HSBC rose 4.8 per cent, Hang Seng Bank advanced 5.2 per cent, while CK Asset Holdings climbed 3.5 per cent.

Meanwhile, China Eastern Airlines advanced 2.7 per cent in its second day of gains, while China Southern Airlines ran up 3.7 per cent, also registering a back-to-back advance. Domestic air travel has stabilised on the mainland, and China Eastern has launched weekend and weekday package deals that were the latest enticement to get people to travel again.

“Money flowed into old economy stocks today, including banking and aviation,” said Kenny Wen, wealth management strategist at Everbright Sun Hung Kai. “I think partly [it was] due to the latest development on a virus vaccine.”

Russia, China and the US say they are closing in on a vaccine solution to the virus, which has killed 740,000 people around the globe. Russia said it has a vaccine and will begin mass vaccinations in October.

Investors were fixated on Next Digital, which shot up as much as 59 per cent before tumbling to close down 41 per cent. Its founder was arrested on Monday and accused of violating the city’s new national security law, sparking a rallying cry to buy his stock to show support, which has been cited as the reason its share price rocketed by 1,200 per cent over two days. The city’s security watchdog had announced it would “monitor” the stock and said investors were “strongly encouraged to exercise extreme caution”.

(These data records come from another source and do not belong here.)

-- ==== Sys2Proof/Machine/Capture.lean ====
section
/-!
DEFINITION. The capture commands (R169, R172, R173, R176, R189, R351-R353) and the trigger network (R148-R156).
-/

namespace Sys2Proof.Machine

/-- The groups of a mask, ascending. -/
def maskGroups (m : BitVec 16) : List Nat := bitsOf 16 m.toNat

/-- Whether the active deck defines every group of a mask. -/
def groupsDefined (s : State) (m : BitVec 16) : Bool :=
  match actDeck s with
  | some d => (maskGroups m).all (gV d)
  | none => true

/-- TRIG and HBM (Table 15-18). -/
def captureBlocks : List Nat := [0x8, 0xA]

/-- Every named group makes its own scheduled changes up to sample `i` (R168). -/
def settleAll (s : State) (d : DeckImage) (gs : List Nat) (i : Sample) : State := gs.foldl (fun s g => settle s d g i) s

/-- The sample from which a command acts (R114, R156, R168): the first that the hands evaluate in the fclk in which it reaches the trigger
network, an operand of its row, and never one that a row has taken already. -/
def actSample (s : State) (i : Sample) : Sample := max i (takenBy s)

/-! ARM -/

/-- Whether a group is IDLE or STOPPED (R167). -/
def groupIdle (s : State) (g : Nat) : Bool := groupDone s g

/-- What keeps group `g` from being armed (R169): the status and its RESULT. -/
def armFails (s : State) (d : DeckImage) (mode : Byte) (g : Nat) : Option (Nat × Nat) :=
  if !groupIdle s g then some (cBusy, busyState)
  else if mode = 1 ∧ gSegments d g ≤ (grpOf s g).closed then some (cNoSegments, 0)
  else if s.deck.stage = 3 then some (cThermal, 0)
  else none

/-- POST as R172 clamps it for group `g`. -/
def clampPost (d : DeckImage) (g post : Nat) : Nat :=
  match groupCap d g with
  | some c => if c < gPre d g + post then (c - gPre d g).toNat else post
  | none => post

/-- The closed segments of a group are discarded (R169). -/
def discardClosed (s : State) (d : DeckImage) (g : Nat) : State :=
  let s0 := finishClose s d g
  let s1 := (gFolds d g).foldl (fun s f =>
    let ks := (s.folds.closedUnits.filter (fun c => c.1 / 65536 == f)).map (fun c => c.1 % 65536)
    (ks.foldl (fun s k => putLogical s d f (segBase d f k + 0x2C) (leBytes 4 0)) s).modFolds (fun x =>
      { x with closedUnits := x.closedUnits.filter (fun c => c.1 / 65536 != f) })) s0
  setGrp s1 g { grpOf s1 g with closed := 0 }

/-- Group `g` is armed at sample `sa` (R169, R172). -/
def armGroup (d : DeckImage) (mode : Byte) (sa : Sample) (s : State) (g : Nat) : State :=
  let s0 := s.modDeck (fun k => { k with shed := k.shed.filter (· != g) })
  let s1 := if mode = 0 then discardClosed s0 d g else s0
  let post := clampPost d g (grpOf s1 g).post
  let s2 := if post = (grpOf s1 g).post then s1
    else raiseBit (setGrp s1 g { grpOf s1 g with post := post }) (Reg.FOLD_GRP_STATUS g) 5
  openSegment s2 d g (grpOf s2 g).closed sa

def armBody (h : CmdHdr) (groups : BitVec 16) (mode : Byte) (at_ : Sample) (s : State) : State :=
  match actDeck s with
  | none => refuse s h 0x0301 cState 0
  | some d =>
    let sa := actSample s at_
    let gs := maskGroups groups
    let s1 := gs.foldl (fun s g => finishClose s d g) (settleAll s d gs sa)
    match gs.findSome? (armFails s1 d mode) with
    | some (st, r) => refuse s1 h 0x0301 st r
    | none =>
      let clamped := gs.filter (fun g => clampPost d g (grpOf s1 g).post != (grpOf s1 g).post)
      let s2 := gs.foldl (armGroup d mode sa) s1
      match clamped with
      | [] => finish s2 h 0x0301 cOk 0 sa
      | g :: _ => finish s2 h 0x0301 cClamped (grpOf s2 g).post sa

/-- The readout that runs on a fold of one of these groups (Table 15-15). -/
def readoutOf (s : State) (groups : BitVec 16) : Option (BitVec 16) :=
  match actDeck s with
  | none => none
  | some d => holder s (fun r => (r.op == 0x0401 || r.op == 0x0402 || r.op == 0x0403) && nbit groups.toNat (fGroup d r.obj))

def armChecks (h : CmdHdr) (groups : BitVec 16) (mode : Byte) (s : State) : Checks :=
  { op := 0x0301
    fields := [cflagsOk h 0, (8, groups != 0), (10, decide (mode.toNat ≤ 1))]
    dagger := true
    deck := true
    objects := [(8, groupsDefined s groups)]
    blocks := captureBlocks
    held := (holderOp s [0x0203, 0x0204, 0x0103]).or (if mode = 0 then readoutOf s groups else none) }

/-- ARM (R169, R352). -/
def execArm (h : CmdHdr) (groups : BitVec 16) (mode : Byte) (sa : Sample) (s : State) : Host.Outcome State Fault Refusal :=
  .next (startCmd h (armChecks h groups mode s) (some (.arm h groups mode sa)) (armBody h groups mode sa) s)

/-! DISARM -/

/-- Group `g` is disarmed at sample `sd` (R176). -/
def disarmGroup (sd : Sample) (s : State) (g : Nat) : State :=
  let x := grpOf s g
  match x.st, x.seg with
  | .prefill, some seg | .armed, some seg =>
    if sd ≤ seg.epoch then setGrp s g { x with st := .stopped, seg := none }
    else endSegment s g (sd - 1) 8 .stopped
  | .post, some _ => endSegment s g (sd - 1) 0x20 .stopped
  | .holdoff, _ => setGrp s g { x with st := .stopped }
  | _, _ => s

def disarmBody (h : CmdHdr) (groups : BitVec 16) (at_ : Sample) (s : State) : State :=
  match actDeck s with
  | none => refuse s h 0x0302 cState 0
  | some d =>
    let sd := actSample s at_
    let gs := maskGroups groups
    finish (handsIdle (gs.foldl (disarmGroup sd) (settleAll s d gs sd)) d) h 0x0302 cOk 0 sd

/-- What R345 checks of DISARM. -/
def disarmChecks (h : CmdHdr) (groups : BitVec 16) (s : State) : Checks :=
  { op := 0x0302, fields := [cflagsOk h 0, (8, groups != 0)], deck := true, objects := [(8, groupsDefined s groups)],
    blocks := captureBlocks }

/-- DISARM (R176). -/
def execDisarm (h : CmdHdr) (groups : BitVec 16) (sd : Sample) (s : State) : Host.Outcome State Fault Refusal :=
  .next (startCmd h (disarmChecks h groups s)
    none (disarmBody h groups sd) s)

/-! FORCE_TRIGGER and SET_POST -/

def forceBody (h : CmdHdr) (groups : BitVec 16) (sf : Sample) (s : State) : State :=
  let f : Force := { ring := h.ring, cid := h.cid, sample := actSample s sf, groups := groups, accepted := 0, anyfill := cflag h 0 }
  (keepRunning s h 0x0303 groups.toNat 0).modTrig (fun t => { t with forces := t.forces ++ [f] })

/-- What R345 checks of FORCE_TRIGGER. -/
def forceTriggerChecks (h : CmdHdr) (groups : BitVec 16) (s : State) : Checks :=
  { op := 0x0303, fields := [cflagsOk h 1, (8, groups != 0)], dagger := true, deck := true
    objects := [(8, groupsDefined s groups)], blocks := captureBlocks, held := holderOp s [0x0203, 0x0204] }

/-- FORCE_TRIGGER (R156): it completes once every named group has met its trigger. -/
def execForceTrigger (h : CmdHdr) (groups : BitVec 16) (sf : Sample) (s : State) : Host.Outcome State Fault Refusal :=
  .next (startCmd h (forceTriggerChecks h groups s)
    none (forceBody h groups sf) s)

/-- POST of group `g` becomes `post` at sample `sc` (R173). -/
def setPostAt (d : DeckImage) (s : State) (g post : Nat) (sc : Sample) : State :=
  let x := grpOf s g
  let s1 := match x.st, x.seg with
    | .post, some seg =>
      setGrp s g { x with post := post, seg := some { seg with post := post, postEnd := max (seg.trig.getD 0 + post) sc } }
    | _, _ => setGrp s g { x with post := post }
  ownChange s1 d g sc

Meanwhile, new economy stocks had a rocky day.

The Hang Seng Tech Index fell as much as 4.2 per cent in the morning, but narrowed the loss to 1.7 per cent by the end of the day. Tencent advanced 1.4 per cent ahead of its after-market-hours second quarter results.

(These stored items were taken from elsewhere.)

-- ==== Sys2Proof/Machine/Device.lean ====
section
/-!
DEFINITION. The device commands IDENTIFY and GET_LOG (R348, R349) and the layouts of log entries (R366, R435).
-/

namespace Sys2Proof.Machine

/-- An event-log entry (Table 15-16). -/
def logBytes (e : LogEntry) : List Byte :=
  (leBytes 12 (timeWord e.time e.src) ++ leBytes 4 0 ++ leBytes 8 e.seq ++ leBytes 2 e.event ++ leBytes 1 e.cls ++
    leBytes 1 0 ++ leBytes 4 e.unit ++ e.data ++ List.replicate 32 0).take 64

/-- A wear entry (R435). -/
def wearBytes (e : WearEntry) : List Byte :=
  leBytes 8 e.seq ++ leBytes 12 (timeWord e.time 0x0480) ++ leBytes 1 e.kind ++ leBytes 3 0 ++ leBytes 4 e.unit ++
    leBytes 4 e.value

/-- Resume-context slots that keep no stream. -/
def freeContexts (s : State) : Nat :=
  ((List.range 256).filter (fun i => (tabGet ({} : CtxSlot) s.comp.ctx i).stream.isNone)).length

/-- The version of the running image: 0 in recovery (R421). -/
def fwVer (s : State) : Nat := if s.shep.recovery then 0 else s.shep.image.toNat

/-- Table 15-5; `ctx` is the CONTEXTS byte. -/
def identifyData (s : State) (ctx : Nat) : List Byte :=
  leBytes 4 0x00030002 ++ leBytes 4 0xB1 ++ leBytes 1 (rdF s Reg.CHIP_ID 3 0) ++ leBytes 1 s.sec.life ++ leBytes 2 0 ++
    leBytes 4 (fwVer s) ++ leBytes 16 s.sec.serial.toNat ++ leBytes 4 s.sec.licences.toNat ++ leBytes 2 1024 ++
    leBytes 1 16 ++ leBytes 1 ctx ++ List.replicate 216 0

/-- IDENTIFY (R348). CONTEXTS is one byte wide in Table 15-5 and counts to 256: the byte that stands for 256 is a free value
(notes/assumptions/16.md). -/
def identifyBody (h : CmdHdr) (dest : BitVec 64) (s : State) : State :=
  let n := freeContexts s
  let p := if n < 256 then deliver s dest (identifyData s n)
    else deliver (useFree s) dest (identifyData s (freeVal 8 s).toNat)
  finish p.1 h 0x0101 (if p.2 then cBufferFull else cOk) 0x00030002 0

/-- What R345 checks of IDENTIFY. -/
def identifyChecks (h : CmdHdr) (dest : BitVec 64) (s : State) : Checks :=
  { op := 0x0101, fields := [cflagsOk h 0, (8, bufOk s dest)] }

def execIdentify (h : CmdHdr) (dest : BitVec 64) (s : State) : Host.Outcome State Fault Refusal :=
  .next (startCmd h (identifyChecks h dest s) none (identifyBody h dest) s)

/-- The entries of a log from `fromSeq` on, ascending, at most `max`; the log is newest first (R349). -/
def logSlice {α : Type} (seq : α → Nat) (l : List α) (fromSeq max : Nat) : List α :=
  ((l.filter (fun e => decide (fromSeq ≤ seq e))).reverse).take max

/-- The entries of GET_LOG are delivered (R349). -/
def getLogGo (h : CmdHdr) (log : Byte) (max : BitVec 32) (fromSeq dest : BitVec 64) (s : State) : State :=
  let size := if log = 0 then 64 else 32
  let es :=
    if log = 0 then (logSlice LogEntry.seq s.log.entries fromSeq.toNat max.toNat).map logBytes
    else (logSlice WearEntry.seq s.shep.wear fromSeq.toNat max.toNat).map wearBytes
  let n := min es.length (segsLen (bufList s dest) / size)
  let next := if log = 0 then s.log.next else s.shep.wearNext
  let s1 := drove (deliver s dest (es.take n).flatten).1 (size * n)
  finish s1 h 0x0102 (if n < es.length then cBufferFull else cOk) n next

/-- GET_LOG (R332, R349). -/
def getLogBody (h : CmdHdr) (log : Byte) (max : BitVec 32) (fromSeq dest : BitVec 64) (s : State) : State :=
  carry h 0x0102 0 (.getLog h log max fromSeq dest) (getLogGo h log max fromSeq dest) s

/-- What R345 checks of GET_LOG. -/
def getLogChecks (h : CmdHdr) (log : Byte) (max : BitVec 32) (dest : BitVec 64) (s : State) : Checks :=
  { op := 0x0102
    fields := [cflagsOk h 0, (8, decide (log.toNat ≤ 1)), (12, decide (1 ≤ max.toNat) && decide (max.toNat ≤ 2 ^ 20)),
      (24, bufOk s dest)] }

def execGetLog (h : CmdHdr) (log : Byte) (max : BitVec 32) (fromSeq dest : BitVec 64) (s : State) :
    Host.Outcome State Fault Refusal :=
  .next (startCmd h (getLogChecks h log max dest s)
    none (getLogBody h log max fromSeq dest) s)

end Sys2Proof.Machine
end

“We are seeing continued signs China is tightening liquidity as the economy improves,” said Alan Li, portfolio manager at Atta Capital. “That pressured tech stocks, which have been soaring.”

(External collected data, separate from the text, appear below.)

/-- The last stamp of input and polarity of `p`, if it is the input's last: it may lie in the band of an open that follows (R46). -/
def lastChosen (s : State) (p : FreqParams) : Option Time :=
  let n := p.input.toNat % 16
  let f := (rd s (Reg.TIN_LAST_FRAC n)).toNat
  if rd64 s (Reg.TIN_EDGE_LO n) ≠ 0 ∧ isChosen p (0, n, nbit f 16) then some (rd64 s (Reg.TIN_LAST_NS_LO n) * 65536 + f % 65536) else none

/-- A measurement starts (R246-R248, R255). -/
def measBegin (h : CmdHdr) (op u : Nat) (iv : Option IntervalParams) (fq : Option FreqParams) (dest : BitVec 64) (s : State) : State :=
  let t := now s
  let r : MeasRun := { ring := h.ring, cid := h.cid, interval := iv, freq := fq, at_ := t, outAddr := bufList s dest,
                       gateNext := sampleFrom s t, prev := fq.bind (lastChosen s) }
  let g := runGate r
  let ot := if g.opt.getLsbD 1 ∧ t ≤ wordTime g.openAt then wordTime g.openAt else t
  let r1 : MeasRun :=
    if g.source = 0 then { r with gateOpen := some t }
    else if g.source = 1 then { r with gateOpen := some ot, gateClose := some (ot + nsT g.len.toNat) }
    else r
  let later := g.source == 1 && decide (t < ot)
  let st : MeasState :=
    if later then .waitGate else if iv.isSome then .waitStart
    else if decide (g.source.toNat ≤ 1) then .collect else .waitGate
  let s1 := keepRunning s h op u 0
  setRun (wr (wr (wr s1 (Reg.MEAS_STARTS u) 0) (Reg.MEAS_EARLY u) 0) (Reg.MEAS_BUSY u) 0) u st r1

/-- ABORT (R357): the unit's measurement ends with cause 3, and the command completes. -/
def measAbort (h : CmdHdr) (op u : Nat) (s : State) : State := finish (measEnd u 3 (now s) true (measUpTo u (now s) s)) h op cOk 0 0

/-- The conflicts of Table 15-15. -/
def measHeld (h : CmdHdr) (u : Nat) (s : State) : Option (BitVec 16) :=
  (holderOp s [0x0103]).or (if cflag h 0 then none else holderObj s [0x0702, 0x0703] u)

def intervalBody (h : CmdHdr) (p : IntervalParams) (s : State) : State :=
  let u := p.unit.toNat
  if cflag h 0 then measAbort h 0x0702 u s
  else
    match firstBad ([(9, stamps s (p.start.toNat % 16) (nbits p.start.toNat 5 4)),
        (12, (bitsOf 16 p.stopSet.toNat).all (fun n => stamps s n (p.stop.toNat % 4)))] ++ gateNeeds s p.gate ++
        [(56, !p.stop.getLsbD 4 || decide (64 * p.nstop.toNat ≤ segsLen (bufList s p.dest)))]) with
    | some o => refuse s h 0x0702 cField o
    | none => measBegin h 0x0702 u (some p) none p.dest s

/-- What R345 checks of MEASURE_INTERVAL. -/
def measureIntervalChecks (h : CmdHdr) (p : IntervalParams) (s : State) : Checks :=
  let abort := cflag h 0
  let z (b : Bool) (v : Bool) : Bool := if abort then b else v
  { op := 0x0702
    fields := [cflagsOk h 1, (8, decide (p.unit.toNat < 4)),
      (9, z (p.start == 0) (decide (p.start.toNat < 64) && nbits p.start.toNat 5 4 != 0)), (10, z (p.stopSet == 0) (p.stopSet != 0)),
      (12, z (p.stop == 0) (p.stop &&& 0xEC == 0 && p.stop.toNat % 4 != 0)),
      (14, z (p.nstop == 0) (decide (1 ≤ p.nstop.toNat) && decide (p.nstop.toNat ≤ 1024))),
      (16, z (p.nstart == 0) (decide (1 ≤ p.nstart.toNat) && decide (p.nstart.toNat ≤ 2 ^ 24))),
      (20, z (p.stopWin == 0) (decide (1 ≤ p.stopWin.toNat) && decide (p.stopWin.toNat ≤ 10 ^ 9))),
      (24, z (p.timeout == 0) (decide (1 ≤ p.timeout.toNat) && decide (p.timeout.toNat ≤ 10 ^ 6)))] ++
      (if abort then [(28, p.gate.source == 0), (29, p.gate.opt == 0), (30, p.gate.arg == 0), (32, p.gate.len == 0), (40, p.gate.openAt == 0)]
       else gateFields p.gate) ++ [(56, z (p.dest == 0) (bufOk s p.dest))]
    deck := !abort && p.gate.source == 4
    objects := [(30, abort || gateObject s p.gate)]
    blocks := [0x5], held := measHeld h p.unit.toNat s }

The Shanghai Composite closed with a 0.6 per cent loss.

July’s money and credit data came in below expectations, as the country continues to show signs it is digging out of the coronavirus hit to the economy.

Beijing is “still supportive but clearly less dovish than it was before June,” the Goldman Sachs Asia team wrote in a new note. “Given the strength in recent activity growth (despite the flooding in southern China), rising CPI and PPI inflation, improving unemployment conditions and the successful control of the spread of virus (the second wave outbreak has effectively ended with the exception of Xinjiang, which is geographically isolated and economically less significant), policymakers are likely feeling less pressure to support the economy.”

Among stocks debuting in the mainland, chip maker Henan Shijia Photons Technology shot up 288 per cent. The CSI 300 of large caps traded in Shanghai and Shenzhen slipped 0.7 per cent. The tech-heavy ChiNext index declined 2 per cent, but remains up 47 per cent for 2020.